*Work request*. Lines from the start of the data through the line containing "exec i s = .next (issued" must be given again exactly. Leave the others out.

(Saved data entries)
____

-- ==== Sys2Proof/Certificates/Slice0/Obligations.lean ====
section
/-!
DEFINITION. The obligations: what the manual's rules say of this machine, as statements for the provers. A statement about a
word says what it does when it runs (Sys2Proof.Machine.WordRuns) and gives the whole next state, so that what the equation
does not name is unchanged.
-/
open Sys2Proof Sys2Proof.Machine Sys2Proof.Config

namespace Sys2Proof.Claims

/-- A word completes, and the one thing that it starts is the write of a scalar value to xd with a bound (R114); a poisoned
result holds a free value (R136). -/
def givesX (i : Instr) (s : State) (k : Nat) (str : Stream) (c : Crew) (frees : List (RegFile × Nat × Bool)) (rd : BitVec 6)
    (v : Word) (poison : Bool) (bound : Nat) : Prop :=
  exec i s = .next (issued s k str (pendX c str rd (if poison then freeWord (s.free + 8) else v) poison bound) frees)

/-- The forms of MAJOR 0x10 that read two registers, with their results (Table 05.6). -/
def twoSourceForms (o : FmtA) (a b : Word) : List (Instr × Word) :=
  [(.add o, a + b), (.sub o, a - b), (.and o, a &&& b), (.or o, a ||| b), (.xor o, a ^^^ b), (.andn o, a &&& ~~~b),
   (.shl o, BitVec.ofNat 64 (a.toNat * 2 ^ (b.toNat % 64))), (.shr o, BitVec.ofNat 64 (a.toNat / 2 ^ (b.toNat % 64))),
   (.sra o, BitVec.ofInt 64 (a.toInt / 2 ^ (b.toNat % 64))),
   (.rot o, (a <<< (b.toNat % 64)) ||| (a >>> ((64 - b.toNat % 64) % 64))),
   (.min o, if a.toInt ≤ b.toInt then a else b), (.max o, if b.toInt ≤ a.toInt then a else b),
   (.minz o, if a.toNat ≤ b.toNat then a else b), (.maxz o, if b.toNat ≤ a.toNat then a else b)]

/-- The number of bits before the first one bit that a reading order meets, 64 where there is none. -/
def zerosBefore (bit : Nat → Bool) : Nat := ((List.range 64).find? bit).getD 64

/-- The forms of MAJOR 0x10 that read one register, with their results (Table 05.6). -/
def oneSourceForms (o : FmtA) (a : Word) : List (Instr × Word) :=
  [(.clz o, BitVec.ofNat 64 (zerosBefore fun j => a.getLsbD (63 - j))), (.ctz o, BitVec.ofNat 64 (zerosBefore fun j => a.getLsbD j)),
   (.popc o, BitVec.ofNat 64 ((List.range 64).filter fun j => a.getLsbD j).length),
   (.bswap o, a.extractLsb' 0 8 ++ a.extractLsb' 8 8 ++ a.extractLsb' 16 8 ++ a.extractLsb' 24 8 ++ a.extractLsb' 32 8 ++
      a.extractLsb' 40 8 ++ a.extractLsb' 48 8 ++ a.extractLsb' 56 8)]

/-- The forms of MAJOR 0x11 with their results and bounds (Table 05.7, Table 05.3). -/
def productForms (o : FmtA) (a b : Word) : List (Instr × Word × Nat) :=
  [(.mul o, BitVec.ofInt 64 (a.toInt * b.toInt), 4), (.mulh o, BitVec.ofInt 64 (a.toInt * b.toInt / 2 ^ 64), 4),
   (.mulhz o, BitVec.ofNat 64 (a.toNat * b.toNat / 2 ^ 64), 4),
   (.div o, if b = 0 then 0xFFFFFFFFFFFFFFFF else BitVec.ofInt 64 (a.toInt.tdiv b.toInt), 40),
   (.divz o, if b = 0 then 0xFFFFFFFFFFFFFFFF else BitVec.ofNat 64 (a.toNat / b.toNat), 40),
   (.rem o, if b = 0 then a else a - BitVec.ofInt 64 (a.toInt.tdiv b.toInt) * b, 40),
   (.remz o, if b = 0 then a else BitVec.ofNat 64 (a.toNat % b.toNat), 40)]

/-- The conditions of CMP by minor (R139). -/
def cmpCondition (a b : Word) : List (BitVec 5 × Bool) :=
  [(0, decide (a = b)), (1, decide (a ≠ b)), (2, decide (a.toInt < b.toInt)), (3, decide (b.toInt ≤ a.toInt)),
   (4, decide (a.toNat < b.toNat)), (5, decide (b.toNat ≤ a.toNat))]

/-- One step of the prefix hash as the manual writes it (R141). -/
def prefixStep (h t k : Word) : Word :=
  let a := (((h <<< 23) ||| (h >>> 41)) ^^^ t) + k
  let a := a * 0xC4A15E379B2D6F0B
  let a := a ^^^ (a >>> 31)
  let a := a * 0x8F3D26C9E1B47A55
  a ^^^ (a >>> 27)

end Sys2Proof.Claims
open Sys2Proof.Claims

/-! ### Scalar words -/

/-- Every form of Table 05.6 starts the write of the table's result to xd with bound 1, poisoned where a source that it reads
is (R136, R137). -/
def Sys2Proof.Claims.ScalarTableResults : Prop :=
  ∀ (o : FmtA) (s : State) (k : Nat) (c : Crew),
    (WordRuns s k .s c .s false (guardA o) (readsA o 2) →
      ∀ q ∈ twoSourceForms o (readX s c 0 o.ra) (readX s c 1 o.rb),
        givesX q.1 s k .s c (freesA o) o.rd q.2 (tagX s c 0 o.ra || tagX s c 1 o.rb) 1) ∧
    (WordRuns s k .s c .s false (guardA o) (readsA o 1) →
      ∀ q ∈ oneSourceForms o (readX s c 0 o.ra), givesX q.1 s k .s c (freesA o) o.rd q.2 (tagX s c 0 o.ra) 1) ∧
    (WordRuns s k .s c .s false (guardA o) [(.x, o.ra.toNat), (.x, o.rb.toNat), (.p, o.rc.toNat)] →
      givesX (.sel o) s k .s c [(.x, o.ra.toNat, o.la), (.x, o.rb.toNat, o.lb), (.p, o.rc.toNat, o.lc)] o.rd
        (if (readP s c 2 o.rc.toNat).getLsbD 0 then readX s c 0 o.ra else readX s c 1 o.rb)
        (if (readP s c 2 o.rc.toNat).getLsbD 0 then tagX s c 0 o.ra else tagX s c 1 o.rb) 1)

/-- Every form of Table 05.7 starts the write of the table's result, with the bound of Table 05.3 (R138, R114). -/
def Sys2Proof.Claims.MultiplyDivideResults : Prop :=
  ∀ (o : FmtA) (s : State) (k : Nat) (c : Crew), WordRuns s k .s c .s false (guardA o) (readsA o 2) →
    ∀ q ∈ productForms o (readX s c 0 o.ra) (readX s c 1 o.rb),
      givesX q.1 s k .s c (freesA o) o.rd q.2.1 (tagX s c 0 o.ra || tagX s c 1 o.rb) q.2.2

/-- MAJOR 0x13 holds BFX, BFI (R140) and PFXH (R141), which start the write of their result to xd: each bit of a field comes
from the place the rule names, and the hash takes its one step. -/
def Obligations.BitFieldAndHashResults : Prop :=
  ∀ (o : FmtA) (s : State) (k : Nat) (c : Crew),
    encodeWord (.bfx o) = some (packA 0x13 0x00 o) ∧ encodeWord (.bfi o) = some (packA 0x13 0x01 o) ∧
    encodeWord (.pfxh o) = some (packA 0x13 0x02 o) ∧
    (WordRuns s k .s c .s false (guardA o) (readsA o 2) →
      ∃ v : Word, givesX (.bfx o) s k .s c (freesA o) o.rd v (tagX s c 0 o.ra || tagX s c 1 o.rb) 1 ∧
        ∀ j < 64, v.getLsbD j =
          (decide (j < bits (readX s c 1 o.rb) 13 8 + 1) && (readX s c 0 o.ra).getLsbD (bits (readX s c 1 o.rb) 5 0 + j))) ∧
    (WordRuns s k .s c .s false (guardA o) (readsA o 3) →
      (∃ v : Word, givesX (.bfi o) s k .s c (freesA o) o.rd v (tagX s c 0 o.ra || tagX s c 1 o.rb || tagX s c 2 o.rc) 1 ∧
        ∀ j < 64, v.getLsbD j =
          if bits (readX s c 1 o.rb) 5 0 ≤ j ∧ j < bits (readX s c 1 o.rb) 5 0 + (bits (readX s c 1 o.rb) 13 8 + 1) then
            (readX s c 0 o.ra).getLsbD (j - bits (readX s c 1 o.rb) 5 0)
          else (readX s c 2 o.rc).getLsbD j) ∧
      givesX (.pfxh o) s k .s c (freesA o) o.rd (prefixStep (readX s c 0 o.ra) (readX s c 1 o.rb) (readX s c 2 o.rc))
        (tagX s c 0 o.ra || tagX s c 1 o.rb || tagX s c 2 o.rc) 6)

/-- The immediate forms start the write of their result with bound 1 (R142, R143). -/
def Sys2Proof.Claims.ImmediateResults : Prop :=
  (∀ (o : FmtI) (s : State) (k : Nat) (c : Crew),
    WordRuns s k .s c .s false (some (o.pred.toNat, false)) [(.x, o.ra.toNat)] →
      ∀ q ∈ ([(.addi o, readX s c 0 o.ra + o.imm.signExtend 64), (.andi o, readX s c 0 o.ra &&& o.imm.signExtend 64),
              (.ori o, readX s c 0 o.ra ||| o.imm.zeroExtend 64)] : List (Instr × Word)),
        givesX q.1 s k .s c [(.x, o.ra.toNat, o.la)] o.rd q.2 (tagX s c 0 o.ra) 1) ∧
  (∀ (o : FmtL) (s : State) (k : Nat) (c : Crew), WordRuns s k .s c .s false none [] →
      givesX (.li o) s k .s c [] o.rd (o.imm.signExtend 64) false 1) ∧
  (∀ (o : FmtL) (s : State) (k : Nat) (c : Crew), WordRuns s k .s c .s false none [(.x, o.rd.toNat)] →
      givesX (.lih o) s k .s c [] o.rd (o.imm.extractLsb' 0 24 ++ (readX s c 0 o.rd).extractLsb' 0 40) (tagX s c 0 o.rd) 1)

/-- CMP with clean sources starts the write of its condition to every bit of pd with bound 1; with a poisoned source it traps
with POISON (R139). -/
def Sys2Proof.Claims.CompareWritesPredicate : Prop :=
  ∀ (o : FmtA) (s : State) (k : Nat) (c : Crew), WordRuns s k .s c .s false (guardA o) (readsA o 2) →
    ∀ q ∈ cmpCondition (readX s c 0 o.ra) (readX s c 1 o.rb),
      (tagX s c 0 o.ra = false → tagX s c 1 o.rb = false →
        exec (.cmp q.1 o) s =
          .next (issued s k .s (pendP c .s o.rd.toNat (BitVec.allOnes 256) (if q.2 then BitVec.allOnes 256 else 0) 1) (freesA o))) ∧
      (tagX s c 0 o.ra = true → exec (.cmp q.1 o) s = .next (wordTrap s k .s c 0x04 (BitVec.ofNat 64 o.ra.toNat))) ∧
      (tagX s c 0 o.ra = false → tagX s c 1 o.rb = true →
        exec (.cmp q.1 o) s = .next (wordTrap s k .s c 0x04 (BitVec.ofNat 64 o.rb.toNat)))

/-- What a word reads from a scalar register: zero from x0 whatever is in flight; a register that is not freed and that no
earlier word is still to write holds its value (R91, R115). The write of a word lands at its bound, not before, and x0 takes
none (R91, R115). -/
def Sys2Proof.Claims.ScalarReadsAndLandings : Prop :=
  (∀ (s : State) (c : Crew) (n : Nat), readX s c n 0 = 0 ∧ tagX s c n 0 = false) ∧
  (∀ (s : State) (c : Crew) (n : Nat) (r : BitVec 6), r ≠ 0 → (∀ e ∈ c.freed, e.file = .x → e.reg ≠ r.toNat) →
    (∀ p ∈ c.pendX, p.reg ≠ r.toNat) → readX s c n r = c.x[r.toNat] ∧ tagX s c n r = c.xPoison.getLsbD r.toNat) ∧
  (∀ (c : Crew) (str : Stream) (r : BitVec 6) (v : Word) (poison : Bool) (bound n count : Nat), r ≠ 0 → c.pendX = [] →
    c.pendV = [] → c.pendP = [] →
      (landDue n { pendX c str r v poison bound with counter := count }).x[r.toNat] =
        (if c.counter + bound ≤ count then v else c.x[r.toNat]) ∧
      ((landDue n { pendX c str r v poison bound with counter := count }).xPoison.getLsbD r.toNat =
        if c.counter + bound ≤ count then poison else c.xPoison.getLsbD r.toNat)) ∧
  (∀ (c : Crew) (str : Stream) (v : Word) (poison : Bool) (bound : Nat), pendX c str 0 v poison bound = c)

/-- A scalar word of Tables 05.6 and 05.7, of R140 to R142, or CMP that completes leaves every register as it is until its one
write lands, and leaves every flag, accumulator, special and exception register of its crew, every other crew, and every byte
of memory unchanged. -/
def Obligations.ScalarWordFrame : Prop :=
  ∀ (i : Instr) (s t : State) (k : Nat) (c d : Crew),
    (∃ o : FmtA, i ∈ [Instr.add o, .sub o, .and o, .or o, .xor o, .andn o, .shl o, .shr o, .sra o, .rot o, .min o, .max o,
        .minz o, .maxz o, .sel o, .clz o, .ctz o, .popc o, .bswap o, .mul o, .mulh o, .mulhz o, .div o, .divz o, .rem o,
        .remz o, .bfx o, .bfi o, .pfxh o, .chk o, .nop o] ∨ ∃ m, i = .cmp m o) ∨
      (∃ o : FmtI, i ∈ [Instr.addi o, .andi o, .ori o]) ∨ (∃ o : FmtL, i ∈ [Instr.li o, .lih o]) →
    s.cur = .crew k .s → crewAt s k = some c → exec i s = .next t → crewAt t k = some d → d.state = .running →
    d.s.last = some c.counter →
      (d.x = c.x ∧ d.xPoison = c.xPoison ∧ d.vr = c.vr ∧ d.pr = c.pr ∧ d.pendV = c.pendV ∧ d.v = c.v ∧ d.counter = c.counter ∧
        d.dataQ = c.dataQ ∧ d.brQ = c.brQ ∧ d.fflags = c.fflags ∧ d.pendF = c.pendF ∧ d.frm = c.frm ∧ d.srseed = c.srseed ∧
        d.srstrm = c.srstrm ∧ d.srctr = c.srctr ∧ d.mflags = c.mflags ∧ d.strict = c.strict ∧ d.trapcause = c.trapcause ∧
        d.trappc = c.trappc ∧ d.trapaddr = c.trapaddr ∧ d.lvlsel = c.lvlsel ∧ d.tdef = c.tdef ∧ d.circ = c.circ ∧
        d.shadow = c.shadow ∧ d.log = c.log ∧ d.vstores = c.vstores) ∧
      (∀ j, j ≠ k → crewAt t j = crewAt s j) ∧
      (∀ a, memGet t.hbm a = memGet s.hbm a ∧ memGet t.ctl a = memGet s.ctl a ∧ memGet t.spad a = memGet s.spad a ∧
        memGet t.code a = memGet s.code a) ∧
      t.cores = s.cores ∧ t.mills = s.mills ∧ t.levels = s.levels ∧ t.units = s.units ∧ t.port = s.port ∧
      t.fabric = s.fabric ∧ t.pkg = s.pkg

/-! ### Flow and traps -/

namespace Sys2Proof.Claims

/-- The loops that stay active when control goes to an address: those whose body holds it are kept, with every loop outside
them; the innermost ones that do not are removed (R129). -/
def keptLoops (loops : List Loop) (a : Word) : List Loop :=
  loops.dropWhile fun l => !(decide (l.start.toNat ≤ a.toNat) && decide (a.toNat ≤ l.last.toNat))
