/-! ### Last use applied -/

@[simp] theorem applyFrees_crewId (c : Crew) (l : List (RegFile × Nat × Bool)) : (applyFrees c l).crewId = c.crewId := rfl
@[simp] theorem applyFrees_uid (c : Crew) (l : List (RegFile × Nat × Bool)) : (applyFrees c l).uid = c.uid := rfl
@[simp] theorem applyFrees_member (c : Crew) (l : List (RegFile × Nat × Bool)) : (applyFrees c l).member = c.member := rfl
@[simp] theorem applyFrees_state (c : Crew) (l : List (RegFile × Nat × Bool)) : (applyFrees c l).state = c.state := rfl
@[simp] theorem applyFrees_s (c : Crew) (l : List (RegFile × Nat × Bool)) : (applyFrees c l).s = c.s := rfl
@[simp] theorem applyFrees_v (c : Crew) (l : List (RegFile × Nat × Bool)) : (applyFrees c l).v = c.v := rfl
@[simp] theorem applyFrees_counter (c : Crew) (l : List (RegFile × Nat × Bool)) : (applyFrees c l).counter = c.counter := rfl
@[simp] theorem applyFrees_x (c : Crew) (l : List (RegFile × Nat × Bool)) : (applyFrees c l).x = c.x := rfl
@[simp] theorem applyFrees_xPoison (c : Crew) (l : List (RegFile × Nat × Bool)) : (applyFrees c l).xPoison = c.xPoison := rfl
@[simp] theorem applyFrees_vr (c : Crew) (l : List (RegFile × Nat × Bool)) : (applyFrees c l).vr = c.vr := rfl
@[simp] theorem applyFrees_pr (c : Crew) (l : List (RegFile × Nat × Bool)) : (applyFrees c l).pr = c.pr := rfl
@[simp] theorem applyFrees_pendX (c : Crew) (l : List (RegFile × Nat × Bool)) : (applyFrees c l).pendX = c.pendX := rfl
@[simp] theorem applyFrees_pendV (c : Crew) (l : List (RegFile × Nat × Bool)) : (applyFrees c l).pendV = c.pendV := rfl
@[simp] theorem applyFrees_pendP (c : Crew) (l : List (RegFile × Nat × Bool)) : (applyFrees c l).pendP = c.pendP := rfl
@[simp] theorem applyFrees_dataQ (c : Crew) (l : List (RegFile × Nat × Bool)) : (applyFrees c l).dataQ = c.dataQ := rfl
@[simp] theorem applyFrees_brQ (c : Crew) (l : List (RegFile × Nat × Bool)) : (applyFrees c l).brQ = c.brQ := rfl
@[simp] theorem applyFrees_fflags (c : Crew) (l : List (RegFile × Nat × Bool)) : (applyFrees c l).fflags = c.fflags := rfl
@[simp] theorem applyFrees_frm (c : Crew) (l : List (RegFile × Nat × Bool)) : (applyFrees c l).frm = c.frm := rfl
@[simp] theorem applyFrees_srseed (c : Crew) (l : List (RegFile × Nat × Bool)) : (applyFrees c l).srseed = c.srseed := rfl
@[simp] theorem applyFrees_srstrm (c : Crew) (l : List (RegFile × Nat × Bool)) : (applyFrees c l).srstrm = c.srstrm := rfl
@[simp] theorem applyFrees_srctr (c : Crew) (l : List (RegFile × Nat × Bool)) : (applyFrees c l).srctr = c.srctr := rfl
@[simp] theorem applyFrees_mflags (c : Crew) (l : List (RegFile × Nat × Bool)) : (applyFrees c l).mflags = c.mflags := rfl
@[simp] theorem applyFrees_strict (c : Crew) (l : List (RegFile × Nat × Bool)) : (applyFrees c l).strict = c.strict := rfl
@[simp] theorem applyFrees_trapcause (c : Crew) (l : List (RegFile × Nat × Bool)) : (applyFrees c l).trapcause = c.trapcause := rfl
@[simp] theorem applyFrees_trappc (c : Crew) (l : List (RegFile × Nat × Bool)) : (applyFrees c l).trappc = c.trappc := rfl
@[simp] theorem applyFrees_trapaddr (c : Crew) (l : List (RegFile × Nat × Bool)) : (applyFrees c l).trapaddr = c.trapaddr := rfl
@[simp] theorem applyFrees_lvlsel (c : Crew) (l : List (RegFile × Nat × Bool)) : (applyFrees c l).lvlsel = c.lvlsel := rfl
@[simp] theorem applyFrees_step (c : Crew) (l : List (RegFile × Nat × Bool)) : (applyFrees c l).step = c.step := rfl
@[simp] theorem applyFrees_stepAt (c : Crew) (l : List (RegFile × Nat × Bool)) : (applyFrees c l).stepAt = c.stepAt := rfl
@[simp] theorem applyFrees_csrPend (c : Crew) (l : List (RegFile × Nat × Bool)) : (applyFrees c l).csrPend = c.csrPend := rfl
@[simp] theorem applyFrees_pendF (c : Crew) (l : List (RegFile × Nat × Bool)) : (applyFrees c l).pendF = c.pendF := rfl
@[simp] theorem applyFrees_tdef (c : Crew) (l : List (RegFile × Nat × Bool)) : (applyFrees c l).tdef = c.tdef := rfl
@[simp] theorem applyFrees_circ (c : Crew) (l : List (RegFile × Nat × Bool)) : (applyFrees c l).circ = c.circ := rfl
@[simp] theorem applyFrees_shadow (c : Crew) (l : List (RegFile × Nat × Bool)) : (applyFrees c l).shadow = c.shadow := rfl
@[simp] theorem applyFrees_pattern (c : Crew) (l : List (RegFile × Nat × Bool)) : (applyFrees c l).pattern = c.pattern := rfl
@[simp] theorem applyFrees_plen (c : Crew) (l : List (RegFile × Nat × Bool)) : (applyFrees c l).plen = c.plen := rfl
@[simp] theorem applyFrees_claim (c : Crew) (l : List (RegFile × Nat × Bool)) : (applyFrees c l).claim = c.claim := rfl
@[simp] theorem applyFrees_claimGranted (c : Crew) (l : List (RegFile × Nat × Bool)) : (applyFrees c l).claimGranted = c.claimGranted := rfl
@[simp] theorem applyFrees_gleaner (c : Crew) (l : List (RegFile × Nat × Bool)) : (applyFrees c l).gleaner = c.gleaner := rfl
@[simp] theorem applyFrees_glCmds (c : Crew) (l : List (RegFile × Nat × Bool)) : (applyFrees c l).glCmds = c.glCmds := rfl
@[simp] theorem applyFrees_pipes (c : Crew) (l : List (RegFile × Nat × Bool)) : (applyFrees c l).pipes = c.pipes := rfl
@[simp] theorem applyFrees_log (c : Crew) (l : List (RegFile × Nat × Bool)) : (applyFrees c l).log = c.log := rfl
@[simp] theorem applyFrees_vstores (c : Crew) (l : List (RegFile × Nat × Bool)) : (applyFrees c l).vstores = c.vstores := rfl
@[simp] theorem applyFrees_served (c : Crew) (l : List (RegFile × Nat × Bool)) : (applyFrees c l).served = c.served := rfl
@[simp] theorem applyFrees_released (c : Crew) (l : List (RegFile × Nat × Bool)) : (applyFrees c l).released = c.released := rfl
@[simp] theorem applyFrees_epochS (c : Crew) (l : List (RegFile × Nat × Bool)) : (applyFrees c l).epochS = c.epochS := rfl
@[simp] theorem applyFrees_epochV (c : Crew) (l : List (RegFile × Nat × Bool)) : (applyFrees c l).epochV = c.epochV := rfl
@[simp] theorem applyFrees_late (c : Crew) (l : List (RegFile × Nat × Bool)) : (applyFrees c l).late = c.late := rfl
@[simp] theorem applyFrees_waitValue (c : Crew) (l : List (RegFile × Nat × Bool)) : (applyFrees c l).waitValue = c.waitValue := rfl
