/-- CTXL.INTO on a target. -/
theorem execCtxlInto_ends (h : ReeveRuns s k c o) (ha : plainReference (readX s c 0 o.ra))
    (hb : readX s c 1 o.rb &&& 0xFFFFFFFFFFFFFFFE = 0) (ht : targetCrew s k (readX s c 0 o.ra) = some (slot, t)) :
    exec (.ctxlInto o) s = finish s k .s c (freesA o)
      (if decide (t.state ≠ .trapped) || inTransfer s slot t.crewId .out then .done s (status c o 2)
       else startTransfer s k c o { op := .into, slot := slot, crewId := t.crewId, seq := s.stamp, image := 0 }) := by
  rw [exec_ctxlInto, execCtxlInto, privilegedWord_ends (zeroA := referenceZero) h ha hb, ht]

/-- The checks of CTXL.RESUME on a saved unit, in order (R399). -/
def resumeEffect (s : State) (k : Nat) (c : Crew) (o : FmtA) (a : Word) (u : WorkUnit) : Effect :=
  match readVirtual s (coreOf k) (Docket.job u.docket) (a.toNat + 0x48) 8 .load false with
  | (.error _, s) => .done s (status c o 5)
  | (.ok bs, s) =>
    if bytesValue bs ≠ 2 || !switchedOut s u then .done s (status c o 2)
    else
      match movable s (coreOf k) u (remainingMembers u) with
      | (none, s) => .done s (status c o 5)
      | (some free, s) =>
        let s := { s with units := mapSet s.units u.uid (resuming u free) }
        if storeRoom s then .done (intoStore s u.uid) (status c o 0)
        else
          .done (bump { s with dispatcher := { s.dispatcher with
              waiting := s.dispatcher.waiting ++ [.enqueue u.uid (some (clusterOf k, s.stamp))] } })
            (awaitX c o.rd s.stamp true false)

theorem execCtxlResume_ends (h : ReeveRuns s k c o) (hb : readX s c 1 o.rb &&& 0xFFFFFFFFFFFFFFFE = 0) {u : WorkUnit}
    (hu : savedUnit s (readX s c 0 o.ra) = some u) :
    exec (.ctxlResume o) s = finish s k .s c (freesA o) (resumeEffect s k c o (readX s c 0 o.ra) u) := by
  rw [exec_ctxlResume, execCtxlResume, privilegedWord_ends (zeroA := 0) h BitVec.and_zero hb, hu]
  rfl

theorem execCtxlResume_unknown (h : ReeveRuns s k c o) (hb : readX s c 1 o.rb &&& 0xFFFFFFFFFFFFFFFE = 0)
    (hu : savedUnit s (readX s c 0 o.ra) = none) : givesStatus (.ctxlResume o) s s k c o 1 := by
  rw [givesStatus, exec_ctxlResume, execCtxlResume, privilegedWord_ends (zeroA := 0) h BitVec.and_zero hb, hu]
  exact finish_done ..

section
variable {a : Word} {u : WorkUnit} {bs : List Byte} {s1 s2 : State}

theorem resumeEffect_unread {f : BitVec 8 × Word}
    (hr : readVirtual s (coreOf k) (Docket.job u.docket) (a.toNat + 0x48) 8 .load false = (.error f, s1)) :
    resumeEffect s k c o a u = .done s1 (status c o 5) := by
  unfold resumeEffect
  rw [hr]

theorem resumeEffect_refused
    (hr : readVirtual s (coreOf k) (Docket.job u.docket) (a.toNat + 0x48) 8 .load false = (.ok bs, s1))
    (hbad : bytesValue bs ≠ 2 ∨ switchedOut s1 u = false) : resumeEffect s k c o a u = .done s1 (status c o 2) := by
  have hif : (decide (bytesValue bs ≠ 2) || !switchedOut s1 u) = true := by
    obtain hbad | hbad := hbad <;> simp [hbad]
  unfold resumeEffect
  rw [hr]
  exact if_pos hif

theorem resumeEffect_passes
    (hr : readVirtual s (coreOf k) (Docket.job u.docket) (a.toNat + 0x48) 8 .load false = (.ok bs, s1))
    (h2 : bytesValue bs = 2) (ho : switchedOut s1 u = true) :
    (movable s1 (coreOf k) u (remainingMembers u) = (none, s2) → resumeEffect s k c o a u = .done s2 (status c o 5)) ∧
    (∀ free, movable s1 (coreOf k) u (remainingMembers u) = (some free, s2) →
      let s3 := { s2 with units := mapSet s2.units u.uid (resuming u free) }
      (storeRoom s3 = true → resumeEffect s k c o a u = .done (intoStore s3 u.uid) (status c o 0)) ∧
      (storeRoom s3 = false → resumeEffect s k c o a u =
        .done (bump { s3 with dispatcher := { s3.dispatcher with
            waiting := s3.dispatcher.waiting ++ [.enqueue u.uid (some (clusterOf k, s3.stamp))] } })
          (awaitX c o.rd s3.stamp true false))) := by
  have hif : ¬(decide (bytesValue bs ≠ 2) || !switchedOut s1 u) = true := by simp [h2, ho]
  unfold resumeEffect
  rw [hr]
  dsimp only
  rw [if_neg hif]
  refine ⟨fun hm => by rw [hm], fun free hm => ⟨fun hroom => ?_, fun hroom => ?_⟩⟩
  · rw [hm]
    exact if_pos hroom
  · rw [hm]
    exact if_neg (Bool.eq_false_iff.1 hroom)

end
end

____

*Expected output*.
-- ==== Sys2Proof/Certificates/Slice0/Obligations.lean ====
section
/-!
DEFINITION. The obligations: what the manual's rules say of this machine, as statements for the provers. A statement about a
word says what it does when it runs (Sys2Proof.Machine.WordRuns) and gives the whole next state, so that what the equation
does not name is unchanged.
-/
open Sys2Proof Sys2Proof.Machine Sys2Proof.Config

namespace Sys2Proof.Claims

/-- A word completes, and the one thing that it starts is the write of a scalar value to xd with a bound (R114); a poisoned
result holds a free value (R136). -/
def givesX (i : Instr) (s : State) (k : Nat) (str : Stream) (c : Crew) (frees : List (RegFile × Nat × Bool)) (rd : BitVec 6)
    (v : Word) (poison : Bool) (bound : Nat) : Prop :=
  exec i s = .next (issued s k str (pendX c str rd (if poison then freeWord (s.free + 8) else v) poison bound) frees)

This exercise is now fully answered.